Porphyromonas gingivalis is a Gram negative pathogenic oral bacterium, characterized by a number of virulence factors that contribute to the progression of periodontitis. P. gingivalis secretes outer membrane vesicles (OMVs) which are spherical structures that result from “blebbing” of the outer membrane of the cell. OMVs serve as secretory vehicles containing lipids and proteins that aid progression of periodontitis. Cryo electron microscopy and proteomic analysis shows P. gingivalis cells and vesicles are surrounded by an electron dense layer (EDSL) rich in anionic lipopolysaccharide attached virulence proteins, including the arginine-specific cysteine proteinases RgpA and RgpB.
PG1879 is a putative patatin-like protein. Patatins were originally identified in potatoes as a plant storage glycoprotein with phospholipase activity and are typically associated with cleavage of fatty acids from membrane lipids. Patatin-like proteins have been identified in plants, eukaryotes, fungi, archea and are widely found in bacterial genomes. The aim of this study was to determine the effect of PG1879 mutation on P. gingivalis whole cell and OMV surface layer characteristics.

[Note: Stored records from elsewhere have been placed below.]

-- ==== Sys2Proof/Laws/Only1.lean ====
section
/-! SUPPORT. What the functions of these files keep of a state (Laws.Only): Ops, Dtu, Operands, Flags, FabricOps, LedgerOps, ScanOps, CtrlOps. -/

namespace Sys2Proof.Machine

theorem only_hbmWrite {fr : List Block} {s0 : State} (a : Nat) (b : List Byte) {s : State} (h_hbmMem : Block.hbmMem ∈ fr) (hkp : Only fr s0 s) : Only fr s0 (hbmWrite a b s) := by
  grind [hbmWrite, only_upd]

theorem only_statAdd {fr : List Block} {s0 : State} (key : Nat) (n : Nat) {s : State} (h_stats : Block.stats ∈ fr) (hkp : Only fr s0 s) : Only fr s0 (statAdd key n s) := by
  grind [statAdd, only_upd]

theorem only_stat {fr : List Block} {s0 : State} (key : Nat) {s : State} (h_stats : Block.stats ∈ fr) (hkp : Only fr s0 s) : Only fr s0 (stat key s) := by
  grind [stat, only_statAdd]

theorem only_hostWrite {fr : List Block} {s0 : State} (a : Nat) (b : List Byte) {s : State} (h_hostMem : Block.hostMem ∈ fr) (hkp : Only fr s0 s) : Only fr s0 (hostWrite a b s) := by
  grind [hostWrite, only_upd]

theorem only_emit {fr : List Block} {s0 : State} (o : Output) {s : State} (h_out : Block.out ∈ fr) (hkp : Only fr s0 s) : Only fr s0 (emit o s) := by
  grind [emit, only_upd]

theorem only_sendMsix {fr : List Block} {s0 : State} (v : Nat) {s : State} (h_out : Block.out ∈ fr) (h_win : Block.win ∈ fr) (h_stats : Block.stats ∈ fr) (hkp : Only fr s0 s) : Only fr s0 (sendMsix v s) := by
  grind [sendMsix, only_stat, only_emit, only_upd]

theorem only_setRing {fr : List Block} {s0 : State} (i : Fin 64) (r : Ring) {s : State} (h_win : Block.win ∈ fr) (hkp : Only fr s0 s) : Only fr s0 (setRing i r s) := by
  grind [setRing, only_upd]

theorem only_coalesce {fr : List Block} {s0 : State} (i : Fin 64) {s : State} (h_out : Block.out ∈ fr) (h_win : Block.win ∈ fr) (h_stats : Block.stats ∈ fr) (hkp : Only fr s0 s) : Only fr s0 (coalesce i s) := by
  grind [coalesce, only_sendMsix, only_setRing]

theorem only_writeShadow {fr : List Block} {s0 : State} (i : Fin 64) {s : State} (h_out : Block.out ∈ fr) (h_hostMem : Block.hostMem ∈ fr) (hkp : Only fr s0 s) : Only fr s0 (writeShadow i s) := by
  grind [writeShadow, only_emit, only_hostWrite]

theorem only_advance {fr : List Block} {s0 : State} (i : Fin 64) {s : State} (h_out : Block.out ∈ fr) (h_win : Block.win ∈ fr) (h_stats : Block.stats ∈ fr) (h_hostMem : Block.hostMem ∈ fr) (hkp : Only fr s0 s) : Only fr s0 (advance i s) := by
  grind [advance, only_coalesce, only_writeShadow, only_stat, only_setRing]

theorem only_pushEntry {fr : List Block} {s0 : State} (i : Fin 64) (b : List Byte) {s : State} (h_out : Block.out ∈ fr) (h_win : Block.win ∈ fr) (h_stats : Block.stats ∈ fr) (h_hostMem : Block.hostMem ∈ fr) (hkp : Only fr s0 s) : Only fr s0 (pushEntry i b s) := by
  grind [pushEntry, only_advance, only_emit, only_hostWrite]

theorem only_setFlag {fr : List Block} {s0 : State} (b : Fin 11) {s : State} (h_out : Block.out ∈ fr) (h_win : Block.win ∈ fr) (h_stats : Block.stats ∈ fr) (hkp : Only fr s0 s) : Only fr s0 (setFlag b s) := by
  grind [setFlag, only_sendMsix, only_upd]

theorem only_countEvent {fr : List Block} {s0 : State} (code : Nat) {s : State} (h_evt : Block.evt ∈ fr) (hkp : Only fr s0 s) : Only fr s0 (countEvent code s) := by
  grind [countEvent, only_upd]

theorem only_eventToRing {fr : List Block} {s0 : State} (i : Fin 64) (r : EventRec) {s : State} (h_out : Block.out ∈ fr) (h_win : Block.win ∈ fr) (h_evt : Block.evt ∈ fr) (h_stats : Block.stats ∈ fr) (h_hostMem : Block.hostMem ∈ fr) (hkp : Only fr s0 s) : Only fr s0 (eventToRing i r s) := by
  grind [eventToRing, only_pushEntry, only_setFlag, only_countEvent]

theorem only_eventToRings {fr : List Block} {s0 : State} (r : EventRec) (a1 : List (Fin 64)) {a2 : State} (h_out : Block.out ∈ fr) (h_win : Block.win ∈ fr) (h_evt : Block.evt ∈ fr) (h_stats : Block.stats ∈ fr) (h_hostMem : Block.hostMem ∈ fr) (hkp : Only fr s0 a2) : Only fr s0 (eventToRings r a1 a2) := by
  fun_induction eventToRings r a1 a2 <;> grind [only_eventToRing, only_upd]

theorem only_recordEvent {fr : List Block} {s0 : State} (code : Nat) (d : Domain) (det : W128) {s : State} (h_out : Block.out ∈ fr) (h_win : Block.win ∈ fr) (h_nor : Block.nor ∈ fr) (h_evt : Block.evt ∈ fr) (h_stats : Block.stats ∈ fr) (h_hostMem : Block.hostMem ∈ fr) (hkp : Only fr s0 s) : Only fr s0 (recordEvent code d det s) := by
  grind [recordEvent, only_eventToRings, only_upd]

theorem only_raise {fr : List Block} {s0 : State} (code : Nat) (d : Domain) (det : W128) {s : State} (h_out : Block.out ∈ fr) (h_win : Block.win ∈ fr) (h_nor : Block.nor ∈ fr) (h_evt : Block.evt ∈ fr) (h_stats : Block.stats ∈ fr) (h_hostMem : Block.hostMem ∈ fr) (hkp : Only fr s0 s) : Only fr s0 (raise code d det s) := by
  grind [raise, only_recordEvent, only_countEvent]

theorem only_complete {fr : List Block} {s0 : State} (src : Src) (c : Completion) {s : State} (h_out : Block.out ∈ fr) (h_win : Block.win ∈ fr) (h_mb : Block.mb ∈ fr) (h_svc : Block.svc ∈ fr) (h_stats : Block.stats ∈ fr) (h_hostMem : Block.hostMem ∈ fr) (hkp : Only fr s0 s) : Only fr s0 (complete src c s) := by
  unfold complete
  (repeat' split) <;> grind [only_emit, only_pushEntry, only_stat, only_upd]

theorem only_stopRing {fr : List Block} {s0 : State} (i : Fin 64) {s : State} (h_out : Block.out ∈ fr) (h_win : Block.win ∈ fr) (h_hostMem : Block.hostMem ∈ fr) (hkp : Only fr s0 s) : Only fr s0 (stopRing i s) := by
  grind [stopRing, only_writeShadow, only_setRing]

theorem only_finish {fr : List Block} {s0 : State} (w : Waiting) (status : Nat) (reason : Nat) (results : List W128) {s : State} (h_out : Block.out ∈ fr) (h_win : Block.win ∈ fr) (h_mb : Block.mb ∈ fr) (h_svc : Block.svc ∈ fr) (h_stats : Block.stats ∈ fr) (h_hostMem : Block.hostMem ∈ fr) (hkp : Only fr s0 s) : Only fr s0 (finish w status reason results s) := by
  grind [finish, only_complete, only_stopRing]

theorem only_finishAll {fr : List Block} {s0 : State} (p : Waiting → Option (Nat × Nat × List W128)) (a1 : List Waiting) {a2 : State} (h_out : Block.out ∈ fr) (h_win : Block.win ∈ fr) (h_mb : Block.mb ∈ fr) (h_svc : Block.svc ∈ fr) (h_stats : Block.stats ∈ fr) (h_hostMem : Block.hostMem ∈ fr) (hkp : Only fr s0 a2) : Only fr s0 (finishAll p a1 a2) := by
  fun_induction finishAll p a1 a2 <;> grind [only_finish, only_upd]

theorem only_settle {fr : List Block} {s0 : State} (p : Waiting → Option (Nat × Nat × List W128)) {s : State} (h_out : Block.out ∈ fr) (h_win : Block.win ∈ fr) (h_mb : Block.mb ∈ fr) (h_svc : Block.svc ∈ fr) (h_stats : Block.stats ∈ fr) (h_hostMem : Block.hostMem ∈ fr) (hkp : Only fr s0 s) : Only fr s0 (settle p s) := by
  grind [settle, only_finishAll, only_upd]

A P. gingivalis W50 isogenic deletion mutant of PG1879, designated W50::PG1879-, was constructed by homologous recombination. Arginine-specific cysteine-proteinase activity assays have demonstrated a significant reduction in arginine-specific gingipain activity in W50::PG1879- whole cell, vesicle and vesicle-free supernatant extracts when compared with wild type values. Cryo- electron micrograph results produced images of a reduced EDSL in W50::PG1879- cells when compared with wild type P. gingivalis, showing that PG1879 has a role in modification of the EDSL of P. gingivalis.